OT: Actual epitaths (long but too good to not share)

Post by SSherbur » Wed, 19 May 1999 04:00:00


Quote:
>Actual epitaphs from gravestones

Shame on me, some of these made me
laugh. especially "Here lies an atheist.
All dress up and no place to go."
Almost spit my soda out!
Sue

                        /
                      /  
           (  (     /  )
      (  (   (     A    )
   ( ( ( (  ( (       0  \
 ( (   (  (       _        \
(   (     (      /  \___ /

 
 
 

OT: Actual epitaths (long but too good to not share)

Post by MaryPulv » Wed, 19 May 1999 04:00:00


Not all of the epitaphs cited are actually on someone's tombstone.  I have a
lovely book called Over Their Dead Bodies (isn't that a great title?) that
lists both authentic and aprocryphal (fake) epitaphs.  Some are very touching,
some are sad, some are funny.

Mary Monica

There are three rules for writing a novel.  Unfortunately, nobody knows what
they are. -Somerset Maugham

 
 
 

OT: Actual epitaths (long but too good to not share)

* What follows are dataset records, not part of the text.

/-! `Strand.setSlot` -/

@[simp] theorem Strand.setSlot_ctx (t : Strand) (n : Nat) (m : MapSlot) : (t.setSlot n m).ctx = t.ctx := rfl
@[simp] theorem Strand.setSlot_gid (t : Strand) (n : Nat) (m : MapSlot) : (t.setSlot n m).gid = t.gid := rfl
@[simp] theorem Strand.setSlot_kind (t : Strand) (n : Nat) (m : MapSlot) : (t.setSlot n m).kind = t.kind := rfl
@[simp] theorem Strand.setSlot_core (t : Strand) (n : Nat) (m : MapSlot) : (t.setSlot n m).core = t.core := rfl
@[simp] theorem Strand.setSlot_quarter (t : Strand) (n : Nat) (m : MapSlot) : (t.setSlot n m).quarter = t.quarter := rfl
@[simp] theorem Strand.setSlot_slot (t : Strand) (n : Nat) (m : MapSlot) : (t.setSlot n m).slot = t.slot := rfl
@[simp] theorem Strand.setSlot_index (t : Strand) (n : Nat) (m : MapSlot) : (t.setSlot n m).index = t.index := rfl
@[simp] theorem Strand.setSlot_role (t : Strand) (n : Nat) (m : MapSlot) : (t.setSlot n m).role = t.role := rfl
@[simp] theorem Strand.setSlot_group (t : Strand) (n : Nat) (m : MapSlot) : (t.setSlot n m).group = t.group := rfl
@[simp] theorem Strand.setSlot_cls (t : Strand) (n : Nat) (m : MapSlot) : (t.setSlot n m).cls = t.cls := rfl
@[simp] theorem Strand.setSlot_status (t : Strand) (n : Nat) (m : MapSlot) : (t.setSlot n m).status = t.status := rfl
@[simp] theorem Strand.setSlot_pc (t : Strand) (n : Nat) (m : MapSlot) : (t.setSlot n m).pc = t.pc := rfl
@[simp] theorem Strand.setSlot_vregs (t : Strand) (n : Nat) (m : MapSlot) : (t.setSlot n m).vregs = t.vregs := rfl
@[simp] theorem Strand.setSlot_sregs (t : Strand) (n : Nat) (m : MapSlot) : (t.setSlot n m).sregs = t.sregs := rfl
@[simp] theorem Strand.setSlot_kregs (t : Strand) (n : Nat) (m : MapSlot) : (t.setSlot n m).kregs = t.kregs := rfl
@[simp] theorem Strand.setSlot_mode (t : Strand) (n : Nat) (m : MapSlot) : (t.setSlot n m).mode = t.mode := rfl
@[simp] theorem Strand.setSlot_flags (t : Strand) (n : Nat) (m : MapSlot) : (t.setSlot n m).flags = t.flags := rfl
@[simp] theorem Strand.setSlot_regLimit (t : Strand) (n : Nat) (m : MapSlot) : (t.setSlot n m).regLimit = t.regLimit := rfl
@[simp] theorem Strand.setSlot_mapLimit (t : Strand) (n : Nat) (m : MapSlot) : (t.setSlot n m).mapLimit = t.mapLimit := rfl
@[simp] theorem Strand.setSlot_lookahead (t : Strand) (n : Nat) (m : MapSlot) : (t.setSlot n m).lookahead = t.lookahead := rfl
@[simp] theorem Strand.setSlot_token (t : Strand) (n : Nat) (m : MapSlot) : (t.setSlot n m).token = t.token := rfl
@[simp] theorem Strand.setSlot_parent (t : Strand) (n : Nat) (m : MapSlot) : (t.setSlot n m).parent = t.parent := rfl
@[simp] theorem Strand.setSlot_chain (t : Strand) (n : Nat) (m : MapSlot) : (t.setSlot n m).chain = t.chain := rfl
@[simp] theorem Strand.setSlot_depth (t : Strand) (n : Nat) (m : MapSlot) : (t.setSlot n m).depth = t.depth := rfl
@[simp] theorem Strand.setSlot_maxDepth (t : Strand) (n : Nat) (m : MapSlot) : (t.setSlot n m).maxDepth = t.maxDepth := rfl
@[simp] theorem Strand.setSlot_epoch (t : Strand) (n : Nat) (m : MapSlot) : (t.setSlot n m).epoch = t.epoch := rfl
@[simp] theorem Strand.setSlot_retired (t : Strand) (n : Nat) (m : MapSlot) : (t.setSlot n m).retired = t.retired := rfl
@[simp] theorem Strand.setSlot_trapCause (t : Strand) (n : Nat) (m : MapSlot) : (t.setSlot n m).trapCause = t.trapCause := rfl
@[simp] theorem Strand.setSlot_faultVa (t : Strand) (n : Nat) (m : MapSlot) : (t.setSlot n m).faultVa = t.faultVa := rfl
@[simp] theorem Strand.setSlot_faultMask (t : Strand) (n : Nat) (m : MapSlot) : (t.setSlot n m).faultMask = t.faultMask := rfl
@[simp] theorem Strand.setSlot_epc (t : Strand) (n : Nat) (m : MapSlot) : (t.setSlot n m).epc = t.epc := rfl
@[simp] theorem Strand.setSlot_salt (t : Strand) (n : Nat) (m : MapSlot) : (t.setSlot n m).salt = t.salt := rfl
@[simp] theorem Strand.setSlot_stream (t : Strand) (n : Nat) (m : MapSlot) : (t.setSlot n m).stream = t.stream := rfl
@[simp] theorem Strand.setSlot_ctr0 (t : Strand) (n : Nat) (m : MapSlot) : (t.setSlot n m).ctr0 = t.ctr0 := rfl
@[simp] theorem Strand.setSlot_ctr1 (t : Strand) (n : Nat) (m : MapSlot) : (t.setSlot n m).ctr1 = t.ctr1 := rfl
@[simp] theorem Strand.setSlot_laneBase (t : Strand) (n : Nat) (m : MapSlot) : (t.setSlot n m).laneBase = t.laneBase := rfl
@[simp] theorem Strand.setSlot_isarev (t : Strand) (n : Nat) (m : MapSlot) : (t.setSlot n m).isarev = t.isarev := rfl
@[simp] theorem Strand.setSlot_blevel (t : Strand) (n : Nat) (m : MapSlot) : (t.setSlot n m).blevel = t.blevel := rfl
@[simp] theorem Strand.setSlot_compat (t : Strand) (n : Nat) (m : MapSlot) : (t.setSlot n m).compat = t.compat := rfl
@[simp] theorem Strand.setSlot_paired (t : Strand) (n : Nat) (m : MapSlot) : (t.setSlot n m).paired = t.paired := rfl
@[simp] theorem Strand.setSlot_coords (t : Strand) (n : Nat) (m : MapSlot) : (t.setSlot n m).coords = t.coords := rfl
@[simp] theorem Strand.setSlot_ident (t : Strand) (n : Nat) (m : MapSlot) : (t.setSlot n m).ident = t.ident := rfl
@[simp] theorem Strand.setSlot_ordinal (t : Strand) (n : Nat) (m : MapSlot) : (t.setSlot n m).ordinal = t.ordinal := rfl
@[simp] theorem Strand.setSlot_root (t : Strand) (n : Nat) (m : MapSlot) : (t.setSlot n m).root = t.root := rfl
@[simp] theorem Strand.setSlot_launch (t : Strand) (n : Nat) (m : MapSlot) : (t.setSlot n m).launch = t.launch := rfl
@[simp] theorem Strand.setSlot_blocks (t : Strand) (n : Nat) (m : MapSlot) : (t.setSlot n m).blocks = t.blocks := rfl
@[simp] theorem Strand.setSlot_dirty (t : Strand) (n : Nat) (m : MapSlot) : (t.setSlot n m).dirty = t.dirty := rfl
@[simp] theorem Strand.setSlot_draining (t : Strand) (n : Nat) (m : MapSlot) : (t.setSlot n m).draining = t.draining := rfl
@[simp] theorem Strand.setSlot_load (t : Strand) (n : Nat) (m : MapSlot) : (t.setSlot n m).load = t.load := rfl
@[simp] theorem Strand.setSlot_record (t : Strand) (n : Nat) (m : MapSlot) : (t.setSlot n m).record = t.record := rfl
@[simp] theorem Strand.setSlot_replay (t : Strand) (n : Nat) (m : MapSlot) : (t.setSlot n m).replay = t.replay := rfl
@[simp] theorem Strand.setSlot_gbar (t : Strand) (n : Nat) (m : MapSlot) : (t.setSlot n m).gbar = t.gbar := rfl
@[simp] theorem Strand.setSlot_bloomed (t : Strand) (n : Nat) (m : MapSlot) : (t.setSlot n m).bloomed = t.bloomed := rfl
@[simp] theorem Strand.setSlot_hostInt (t : Strand) (n : Nat) (m : MapSlot) : (t.setSlot n m).hostInt = t.hostInt := rfl
@[simp] theorem Strand.setSlot_spared (t : Strand) (n : Nat) (m : MapSlot) : (t.setSlot n m).spared = t.spared := rfl
@[simp] theorem Strand.setSlot_held (t : Strand) (n : Nat) (m : MapSlot) : (t.setSlot n m).held = t.held := rfl
@[simp] theorem Strand.setSlot_quantum (t : Strand) (n : Nat) (m : MapSlot) : (t.setSlot n m).quantum = t.quantum := rfl
@[simp] theorem Strand.setSlot_ended (t : Strand) (n : Nat) (m : MapSlot) : (t.setSlot n m).ended = t.ended := rfl
@[simp] theorem Strand.setSlot_exited (t : Strand) (n : Nat) (m : MapSlot) : (t.setSlot n m).exited = t.exited := rfl
@[simp] theorem Strand.setSlot_buffer (t : Strand) (n : Nat) (m : MapSlot) : (t.setSlot n m).buffer = t.buffer := rfl
@[simp] theorem Strand.setSlot_solid (t : Strand) (n : Nat) (m : MapSlot) : (t.setSlot n m).solid = t.solid := rfl
@[simp] theorem Strand.setSlot_writers (t : Strand) (n : Nat) (m : MapSlot) : (t.setSlot n m).writers = t.writers := rfl
@[simp] theorem Strand.setSlot_pendTrap (t : Strand) (n : Nat) (m : MapSlot) : (t.setSlot n m).pendTrap = t.pendTrap := rfl
@[simp] theorem Strand.setSlot_waitRegs (t : Strand) (n : Nat) (m : MapSlot) : (t.setSlot n m).waitRegs = t.waitRegs := rfl
@[simp] theorem Strand.setSlot_acq (t : Strand) (n : Nat) (m : MapSlot) : (t.setSlot n m).acq = t.acq := rfl
@[simp] theorem Strand.setSlot_issued (t : Strand) (n : Nat) (m : MapSlot) : (t.setSlot n m).issued = t.issued := rfl
@[simp] theorem Strand.setSlot_saveAt (t : Strand) (n : Nat) (m : MapSlot) : (t.setSlot n m).saveAt = t.saveAt := rfl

Post by Tina Vol » Wed, 19 May 1999 04:00:00


I have a friend who researches graveyards and the stone in them.  Near
Philidelphia Pa she foound a stone with a women's name and a potato
salad recipe.   This needed to be researched.   she found a family
member that said the women made the best potato salad around.  When
people would ask for the recipe she would say over my dead body.